If you would like to know more about the Bread Bakers and see what the other bakers made for this months Fried Yeasted Breads theme please scroll down below the recipe.

Mochi Doughnuts
Printer Friendly Recipe

Starter Dough ~
Dough ~
  • 225g (1¾ cup) of sweet rice flour
  • 20g (½ cup) of whole milk
  • 35g (2½ tablespoons) of butter, melted
  • 50g (¼ cup) of granulated sugar
  • 1 large egg
  • 1 teaspoon of baking powder
Simple Glaze ~
  • 20g (1½ tablespoons) of butter, melted
  • 50g (½ cup) of powdered sugar
  • ½ teaspoon of vanilla extract
  • 2 - 3 tablespoons of hot water

Starter Dough ~
  1. Mix 30g (¼) cup of sweet rice flour and 45ml (3 tablespoons) whole milk together in a microwave-proof bowl.
  2. Microwave on high for 50 ~ 60 seconds until the dough is cooked through (it will look slightly opaque and feel very “bouncy").
  3. Set aside to cool for about 5 minutes.
Dough ~
  1. Add  sweet rice flour, whole milk, melted butter, granulated sugar, egg, and baking powder in a stand-mixer bowl with dough-hook. 
  2. Add the cooled starter-dough and knead the mixture on low until everything comes roughly together.
  3. Increase speed to medium and knead until the starter dough has completely blended into the mixture (the dough will be wet and sticky, but you should be able to lightly touch it without it glued to your finger.)
  4. Scrape the dough onto a surface that has been dusted with additional sweet rice flour.
  5. Sprinkle just enough sticky rice flour onto the dough to prevent sticking, then roll it into 1.3cm (½″) thick.
  6. With a well-floured cutter, cut as many donuts out as you can (use 1 large and 1 small biscuit-cutter to do this), then gather the scraps and press/knead it back into a smooth dough, and cut as many donuts out as you can again (you should be able to get 10 ~ 12 donuts).
  7. Add enough canola oil to a frying-pot to reach 4cm (1½″ deep (the bigger the pot, the more oil you’ll need).
  8. Set on medium-high heat to bring the oil to 165℃ (330℉), then turn the heat down to medium-low. Without crowding the pot, carefully drop a few donuts into the oil, which will sink to the bottom for the first 30 seconds and then float back up.
  9. Fry for a few minutes on each side until the donuts are puffed up and golden browned.
  10. Transfer to a cooling rack to drain.
Simple Glaze ~
  1. Mix the melted butter with powdered sugar and vanilla extract, then add 2 ~ 3 tbsp of hot water to bring it to a desired glaze-consistency.
  2. Dip one side of the donuts into the glaze and enjoy within a few hours after they’re made.

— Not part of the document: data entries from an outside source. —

-- ==== Sys2Proof/Tests/Slice0.lean ====
section
/-! SUPPORT. The model's own tests: what WellFormed refuses, addresses and check values from the manual's worked
examples, and for every obligation with hypotheses states and operands that meet them. -/

set_option maxRecDepth 100000
set_option Elab.async false

namespace Sys2Proof.Tests
open Sys2Proof.Machine

/-! ### What is not well formed -/

/-- Ill-formed terms, part 0. -/
def illFormed0 : List Instr :=
  [.registerWrite .mspi (2 ^ 32) 4 0,
   .registerWrite .mspi 0 3 0,
   .counterLoRead .mspi (2 ^ 32),
   .softReset .mspi .hearth 1 0,
   .pageLockWrite .mspi .hearth 1 0,
   .pageFreeze .mspi .hearth 1 0,
   .evtPendClear .mspi .hearth 1 0 0,
   .evtInject .mspi .hearth 1 0 0,
   .evtCountClr .mspi .hearth 1 0,
   .envPost .mspi .hearth 1 0,
   .envDiscard .mspi .hearth 1 0,
   .postLands .hearth 1,
   .sealedNegotiationStart 128,
   .sealConfirm 128,
   .leaseRevoke 64 0 0 0,
   .leaseRevoke 0 2 0 0,
   .leaseRevoke 0 0 7 0,
   .leaseRevoke 0 0 0 (2 ^ 32),
   .mspiWrite (2 ^ 32) [] false,
   .mspiRead (2 ^ 32) 1 false,
   .mspiBadCommand 256,
   .mspiBadCommand 0x02,
   .mspiBadCommand 0x0B,
   .mspiBadCommand 0x05,
   .mspiBadCommand 0x99,
   .mreqRead 1 0 0 1,
   .mreqRead 0 (2 ^ 16) 0 1,
   .mreqRead 0 0 (2 ^ 25) 1,
   .mreqRead 0 0 2 1,
   .mreqRead 0 0 0 0]

/-- Ill-formed terms, part 1. -/
def illFormed1 : List Instr :=
  [.mreqRead 0 0 0 (16 + 1),
   .mreqWrite 1 0 0 [0],
   .mreqWrite 0 (2 ^ 16) 0 [0],
   .mreqWrite 0 0 (2 ^ 25) [0],
   .mreqWrite 0 0 2 [0],
   .mreqWrite 0 0 0 [],
   .mreqWrite 0 0 0 (List.replicate 17 0),
   .mreqIncomplete 1 0,
   .mreqIncomplete 0 (2 ^ 16),
   .mdioWindowRead 32 false,
   .mdioWindowWrite 32 0,
   .mdioWindowWrite 0 (2 ^ 16),
   .mdioErrorRead 32,
   .mmdAccess 32 0 0 none,
   .mmdAccess 0 32 0 none,
   .mmdAccess 0 0 (2 ^ 16) none,
   .mmdAccess 0 0 0 (some (2 ^ 16)),
   .pilotCycleStart [{ line := 128, skew := 0, gain := 0, offset := 0 }],
   .symbolTx 64 [],
   .symbolTx 1 [⟨128, [], false⟩],
   .symbolTx 1 [⟨0, [256], false⟩],
   .symbolRx 64 [] [] [] [] [],
   .symbolRx 1 [⟨128, List.replicate 576 0⟩] [] [] [] [],
   .symbolRx 1 [⟨0, List.replicate 575 0⟩] [] [] [] [],
   .symbolRx 1 [⟨0, List.replicate 576 2048⟩] [] [] [] [],
   .symbolRx 1 [] [128] [] [] [],
   .symbolRx 1 [] [] [128] [] [],
   .symbolRx 1 [] [] [] [128] [],
   .symbolRx 1 [] [] [] [] [⟨128, [], false⟩],
   .symbolRx 1 [] [] [] [] [⟨0, [256], false⟩]]

/-- Ill-formed terms, part 2. -/
def illFormed2 : List Instr :=
  [.dtuBufferExpire 128 0,
   .dtuBufferExpire 0 (2 ^ 16),
   .dtuGiveUp 128,
   .beaconErasureEnd 16,
   .calGapAgreeTimeout 128,
   .calGapStampLower 128,
   .calGapStart 128,
   .calGapEnd 128,
   .deltaAverage 128 0,
   .taAdjust 128,
   .arrivalOutOfBand 128,
   .overheadWordRx 128 1 0,
   .overheadWordRx 0 0 0,
   .overheadWordRx 0 64 0,
   .sealMessageRx 128 (List.replicate 27 0),
   .sealMessageRx 0 [],
   .sealMessageRx 0 (List.replicate 27 256),
   .loadMessageRx 128 (List.replicate 27 0),
   .loadMessageRx 0 [],
   .loadMessageRx 0 (List.replicate 27 256),
   .timingMessageRx 128 0,
   .timingMessageRx 0 256,
   .hoststatRx 128 (List.replicate 4 0),
   .hoststatRx 0 [],
   .hoststatRx 0 (List.replicate 4 256),
   .xengineDmaClear 128,
   .deadLineInactive 128,
   .scrubStep [(4, 0, false)],
   .scrubStep [(0, 2 ^ 21, false)],
   .nxtUeRecoveryEnd 128 0]

/-- Ill-formed terms, part 3. -/
def illFormed3 : List Instr :=
  [.nxtUeRecoveryEnd 0 128,
   .xwindowLand 0 [(128, false)],
   .lineEnable 128,
   .lineDisable .mspi 128 0,
   .beaconSlot 128,
   .beaconRx 128 [],
   .beaconRx 0 [256],
   .answerRx 128 [] 0,
   .answerRx 0 [256] 0,
   .answerRx 0 [] (2 ^ 24),
   .noanswerTimeout 128,
   .quietHoldExpire 128,
   .offerRx 128 [],
   .offerRx 0 [256],
   .offerRepeat 128,
   .acceptRx 128 [],
   .acceptRx 0 [256],
   .goRx 128 [],
   .goRx 0 [256],
   .abortRx 128 [],
   .abortRx 0 [256],
   .handshakeTimeout 128,
   .rangingBlockEnd 128 0 0 false,
   .rangingBlockEnd 0 (16 + 1) 0 false,
   .rangingDecisionTimeout 128,
   .pilotWordRx 128 0,
   .pilotWordRx 0 (2 ^ 64),
   .tailRangingTimeout 128,
   .tailJoinDetect 128,
   .joinwaitTimeout 128]

/-- Ill-formed terms, part 4. -/
def illFormed4 : List Instr :=
  [.trainingStep 128,
   .trainingEnd 128,
   .trainTimeout 128,
   .loadingTimeout 128,
   .overheadLoss 128,
   .lineRetrain .mspi 128 0,
   .portDropTimeout 128,
   .retrainRejoin 128 0,
   .retrainLoadSend 128,
   .retrainEntryPropose 128,
   .retrainAttemptTimeout 128,
   .retrainGiveUp 128,
   .lineRestart .mspi 128 0,
   .losDetect 128,
   .bankRequest .mspi 128 0,
   .autobankExpire 128,
   .wakeRequest .mspi 128 0,
   .wakeNoResponse 128,
   .wakeResume 128,
   .reachTxStart 128,
   .blankingEnd 128,
   .preambleDetected 128 [] 0,
   .syncConfirm 128 [] ⟨0, 0, 0⟩,
   .headerDone 128 0,
   .headerDone 0 (2 ^ 32),
   .packetRxDone 128 [],
   .packetRxDone 0 [256],
   .replyTimeout 128,
   .alarmWindowDue 128,
   .alarmWindowOpen 128]

/-- Ill-formed terms, part 5. -/
def illFormed5 : List Instr :=
  [.alarmWindowClose 128,
   .pollDue 128 0,
   .reachRecordRx 128 [] [0, 0, 0, 0],
   .reachRecordRx 0 [256] [0, 0, 0, 0],
   .reachRecordRx 0 [] [0],
   .reachMaskWaitEnd 128,
   .monitorPresetWrite .mspi 128 0,
   .monitorNcoWrite .mspi 128 0,
   .syncrstArm .mspi 128 0,
   .syncrstCancel .mspi 128 0,
   .syncResetLand 128 0,
   .bankSwap .mspi 128 0,
   .fadeDone 128 [],
   .fadeDone 0 [2048],
   .fadeDone 0 [-2049],
   .bankTapWrite .mspi 128 0 0 0,
   .rmsBlockEnd 128 [],
   .rmsBlockEnd 0 [2048],
   .rmsBlockEnd 0 [-2049],
   .captureRequest .mspi 128 0,
   .captureTrigger 128 [],
   .captureTrigger 0 [2048],
   .captureTrigger 0 [-2049],
   .captureDone 128 [],
   .captureDone 0 [2048],
   .captureDone 0 [-2049],
   .captureTimeout 128,
   .counterClear .mspi 128 0,
   .snrWatchWrite .mspi 128 0,
   .reflectRequest .mspi 128 0,
   .reflectSlotGrant 128]

/-- Ill-formed terms, part 6. -/
def illFormed6 : List Instr :=
  [.reflectDone 128 0 ⟨List.replicate 1024 (0, 0), List.replicate 1024 (0, 0), [], -1000⟩,
   .reflectDone 0 1 ⟨List.replicate 1024 (0, 0), List.replicate 1024 (0, 0), [], -1000⟩,
   .reflectDone 0 0 ⟨List.replicate 1023 (0, 0), List.replicate 1024 (0, 0), [], -1000⟩,
   .reflectDone 0 0 ⟨List.replicate 1024 (0, 0), List.replicate 1023 (0, 0), [], -1000⟩,
   .driverOvercurrent 128,
   .clrcodeWrite .mspi 4 0,
   .rangeSwitchSymbol 128,
   .calRequest .mspi 128 0,
   .calSlotGrant 4,
   .calRunDone 128 ⟨0, 0, 0, false, List.replicate 67 0, List.replicate 9 0, 0, 0, 0, 0, 0, []⟩,
   .calRunDone 0 ⟨0, 0, 0, false, List.replicate 66 0, List.replicate 9 0, 0, 0, 0, 0, 0, []⟩,
   .calRunDone 0 ⟨0, 0, 0, false, List.replicate 67 0, List.replicate 8 0, 0, 0, 0, 0, 0, []⟩,
   .calRunTimeout 128,
   .calRetryDue 128,
   .calHoldoffEnd 128,
   .calApplyStep 128,
   .anRestart .mspi 128 0,
   .anWindowEnd 128,
   .beaconWindowEnd 128,
   .flpQualified 128,
   .altResumeTimeout 128,
   .stdLinkUp 128,
   .stdLinkDown 128 0,
   .stdFastRetrain 128 false 0,
   .lpiEnter 128 false,
   .laneDetectProbe 32 false,
   .laneTrainEnd 32 0,
   .laneLock 32 0,
   .exchangeAcceptRx 32 0,
   .exchangeAcceptRx 0 (2 ^ 48)]

/-- Ill-formed terms, part 7. -/
def illFormed7 : List Instr :=
  [.exchangeTimeout 32,
   .laneLos 32,
   .laneLol 32,
   .blockLockLoss 32,
   .laneRestart .mspi 32 0,
   .laneLoopWrite .mspi 32 0,
   .laneRateChange .mspi 32 0,
   .eqEntryWrite .mspi 16 0,
   .amBlock 32,
   .hostBlockRx 32 0 0 0,
   .hostBlockRx 0 4 0 0,
   .hostBlockRx 0 0 4 0,
   .hostBlockRx 0 0 0 (2 ^ 64),
   .pauseRepeat 128,
   .pauseXon 128,
   .stampGrant 128,
   .stampResend 128,
   .hoststatSend 128,
   .hoststatTimeout 128,
   .syncInEdge 0 (2 ^ 16),
   .pllLock 7,
   .pllUnlock 7,
   .muxHang 2,
   .avsCurrentRead (2 + 1) 0 false,
   .avsCurrentRead 0 (2 ^ 16) false,
   .vxConfirmed ⟨0, 2 ^ 16⟩,
   .vxConfirmTimeout 0 (2 ^ 16),
   .tempSample [],
   .ctempMinmaxClear .mspi 4 0,
   .wakeEnergy 128]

#BreadBakers is a group of bread loving bakers who get together once a month to bake bread with a common ingredient or theme. You can see all our of lovely bread by following our Pinterest board right here. Links are also updated after each event on the BreadBakers home page. We take turns hosting each month and choosing the theme/ingredient.

Our theme this month is Fried Yeasted Breads and big thanks to Sneha from Sneha's Recipe for hosting this month.

    And don’t forget to take a peek at what the other talented bakers have baked this month .


    1. These doughnuts have come out really well.

    2. Can't tell you the times I've chosen what to make or bake for a group challenge and then I realize I've not read the whole description. Usually it's back to the drawing board for me. Good save, adding the yeast! Your doughnuts look great, especially the glazed ones in the first photo, Felice.

    3. So which did you prefer? Yeast or no yeast? I had the same realization on the original recipe I thought I would do, darn it, no yeast! So switched to another. I've never actually tried mochi, though it is widely available now. Must remedy that...

      1. I did prefer the no yeast as it is the traditional way to make them, as it doesn't take away from the unusual chewy - but yummy - texture of the donuts.

    4. The mochi doughnuts look amazing. I would definitely love to use rice flour and believe that it would give a great texture!